Data extracts:

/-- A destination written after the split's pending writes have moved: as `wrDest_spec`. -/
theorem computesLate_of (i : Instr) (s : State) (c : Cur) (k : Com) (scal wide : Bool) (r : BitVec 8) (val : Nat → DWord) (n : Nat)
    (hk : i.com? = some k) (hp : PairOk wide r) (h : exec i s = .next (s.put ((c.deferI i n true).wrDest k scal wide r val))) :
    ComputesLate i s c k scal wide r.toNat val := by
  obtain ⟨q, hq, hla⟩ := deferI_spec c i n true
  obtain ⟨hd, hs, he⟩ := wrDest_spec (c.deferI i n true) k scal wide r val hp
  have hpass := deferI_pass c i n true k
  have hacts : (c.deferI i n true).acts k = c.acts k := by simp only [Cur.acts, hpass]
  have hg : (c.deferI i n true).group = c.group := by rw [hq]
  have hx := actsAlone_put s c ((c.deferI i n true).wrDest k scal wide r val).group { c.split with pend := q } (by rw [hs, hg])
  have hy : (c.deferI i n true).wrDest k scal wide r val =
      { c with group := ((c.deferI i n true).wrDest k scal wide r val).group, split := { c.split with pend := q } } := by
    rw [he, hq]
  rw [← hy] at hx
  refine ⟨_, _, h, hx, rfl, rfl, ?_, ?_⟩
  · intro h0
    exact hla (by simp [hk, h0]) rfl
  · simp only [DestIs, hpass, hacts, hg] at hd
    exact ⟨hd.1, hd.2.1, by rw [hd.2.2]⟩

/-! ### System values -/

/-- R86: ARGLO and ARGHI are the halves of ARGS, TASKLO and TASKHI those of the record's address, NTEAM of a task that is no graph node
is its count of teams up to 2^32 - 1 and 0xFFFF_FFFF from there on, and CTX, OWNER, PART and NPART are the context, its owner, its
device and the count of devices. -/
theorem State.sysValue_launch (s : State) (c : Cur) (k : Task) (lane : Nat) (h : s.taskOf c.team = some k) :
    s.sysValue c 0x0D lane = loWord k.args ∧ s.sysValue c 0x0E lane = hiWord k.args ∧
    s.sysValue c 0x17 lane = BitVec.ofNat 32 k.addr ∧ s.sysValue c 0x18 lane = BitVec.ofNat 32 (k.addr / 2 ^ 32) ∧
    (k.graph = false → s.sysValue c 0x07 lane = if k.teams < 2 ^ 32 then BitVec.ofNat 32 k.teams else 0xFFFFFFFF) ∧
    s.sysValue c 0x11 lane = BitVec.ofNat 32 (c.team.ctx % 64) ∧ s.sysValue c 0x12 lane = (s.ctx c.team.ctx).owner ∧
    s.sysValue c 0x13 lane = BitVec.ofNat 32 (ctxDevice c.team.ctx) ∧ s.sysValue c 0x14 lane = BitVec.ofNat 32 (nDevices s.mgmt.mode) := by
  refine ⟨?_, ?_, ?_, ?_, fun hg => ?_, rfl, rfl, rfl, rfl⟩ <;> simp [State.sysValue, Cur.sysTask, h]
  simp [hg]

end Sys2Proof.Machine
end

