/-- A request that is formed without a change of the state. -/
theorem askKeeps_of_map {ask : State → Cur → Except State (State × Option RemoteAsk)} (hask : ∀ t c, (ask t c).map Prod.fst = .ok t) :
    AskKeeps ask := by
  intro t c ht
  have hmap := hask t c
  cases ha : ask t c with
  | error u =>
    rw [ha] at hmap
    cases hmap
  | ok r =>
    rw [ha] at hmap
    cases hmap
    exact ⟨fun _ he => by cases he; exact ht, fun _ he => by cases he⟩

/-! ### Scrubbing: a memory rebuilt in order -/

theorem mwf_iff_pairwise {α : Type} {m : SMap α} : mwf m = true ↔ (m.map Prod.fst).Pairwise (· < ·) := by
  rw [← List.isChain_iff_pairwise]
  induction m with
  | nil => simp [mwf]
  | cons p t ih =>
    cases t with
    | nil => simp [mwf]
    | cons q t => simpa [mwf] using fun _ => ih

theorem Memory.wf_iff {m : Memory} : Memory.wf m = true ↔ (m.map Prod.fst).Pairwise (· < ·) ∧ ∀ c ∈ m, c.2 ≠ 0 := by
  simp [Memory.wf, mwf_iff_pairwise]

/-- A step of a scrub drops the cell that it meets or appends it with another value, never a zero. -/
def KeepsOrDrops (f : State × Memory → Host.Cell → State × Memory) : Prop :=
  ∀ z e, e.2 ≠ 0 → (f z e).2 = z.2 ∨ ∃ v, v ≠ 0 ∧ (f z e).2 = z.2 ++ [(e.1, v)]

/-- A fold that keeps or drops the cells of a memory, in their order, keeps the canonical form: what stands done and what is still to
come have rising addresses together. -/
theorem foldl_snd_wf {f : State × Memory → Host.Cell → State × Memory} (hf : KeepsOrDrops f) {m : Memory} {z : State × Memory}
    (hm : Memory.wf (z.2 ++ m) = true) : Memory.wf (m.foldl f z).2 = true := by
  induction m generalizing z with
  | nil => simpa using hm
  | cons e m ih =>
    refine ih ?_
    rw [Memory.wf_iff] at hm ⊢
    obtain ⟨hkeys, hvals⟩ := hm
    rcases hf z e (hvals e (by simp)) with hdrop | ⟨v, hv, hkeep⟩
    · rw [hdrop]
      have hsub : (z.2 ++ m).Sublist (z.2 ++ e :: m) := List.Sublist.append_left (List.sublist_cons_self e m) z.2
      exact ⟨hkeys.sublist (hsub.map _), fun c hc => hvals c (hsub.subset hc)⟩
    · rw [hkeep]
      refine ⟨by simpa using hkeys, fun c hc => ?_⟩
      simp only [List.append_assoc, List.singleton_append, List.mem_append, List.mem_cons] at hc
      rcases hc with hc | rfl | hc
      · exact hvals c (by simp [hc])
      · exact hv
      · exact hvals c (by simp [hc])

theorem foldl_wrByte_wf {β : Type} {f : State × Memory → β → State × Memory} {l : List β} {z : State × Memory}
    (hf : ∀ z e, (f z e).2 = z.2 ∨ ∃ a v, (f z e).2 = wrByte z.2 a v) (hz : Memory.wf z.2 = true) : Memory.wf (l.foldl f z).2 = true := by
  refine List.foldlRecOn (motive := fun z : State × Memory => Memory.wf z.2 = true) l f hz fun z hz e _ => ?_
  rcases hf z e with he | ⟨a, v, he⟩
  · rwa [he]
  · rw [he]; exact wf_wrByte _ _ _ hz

What is needed: Return, please, the lines of the data from the first through the line containing "have hg : (c.deferI", both kept, exactly as they stand and nothing more.

Finished exercise:
/-- A destination written after the split's pending writes have moved: as `wrDest_spec`. -/
theorem computesLate_of (i : Instr) (s : State) (c : Cur) (k : Com) (scal wide : Bool) (r : BitVec 8) (val : Nat → DWord) (n : Nat)
    (hk : i.com? = some k) (hp : PairOk wide r) (h : exec i s = .next (s.put ((c.deferI i n true).wrDest k scal wide r val))) :
    ComputesLate i s c k scal wide r.toNat val := by
  obtain ⟨q, hq, hla⟩ := deferI_spec c i n true
  obtain ⟨hd, hs, he⟩ := wrDest_spec (c.deferI i n true) k scal wide r val hp
  have hpass := deferI_pass c i n true k
  have hacts : (c.deferI i n true).acts k = c.acts k := by simp only [Cur.acts, hpass]
  have hg : (c.deferI i n true).group = c.group := by rw [hq]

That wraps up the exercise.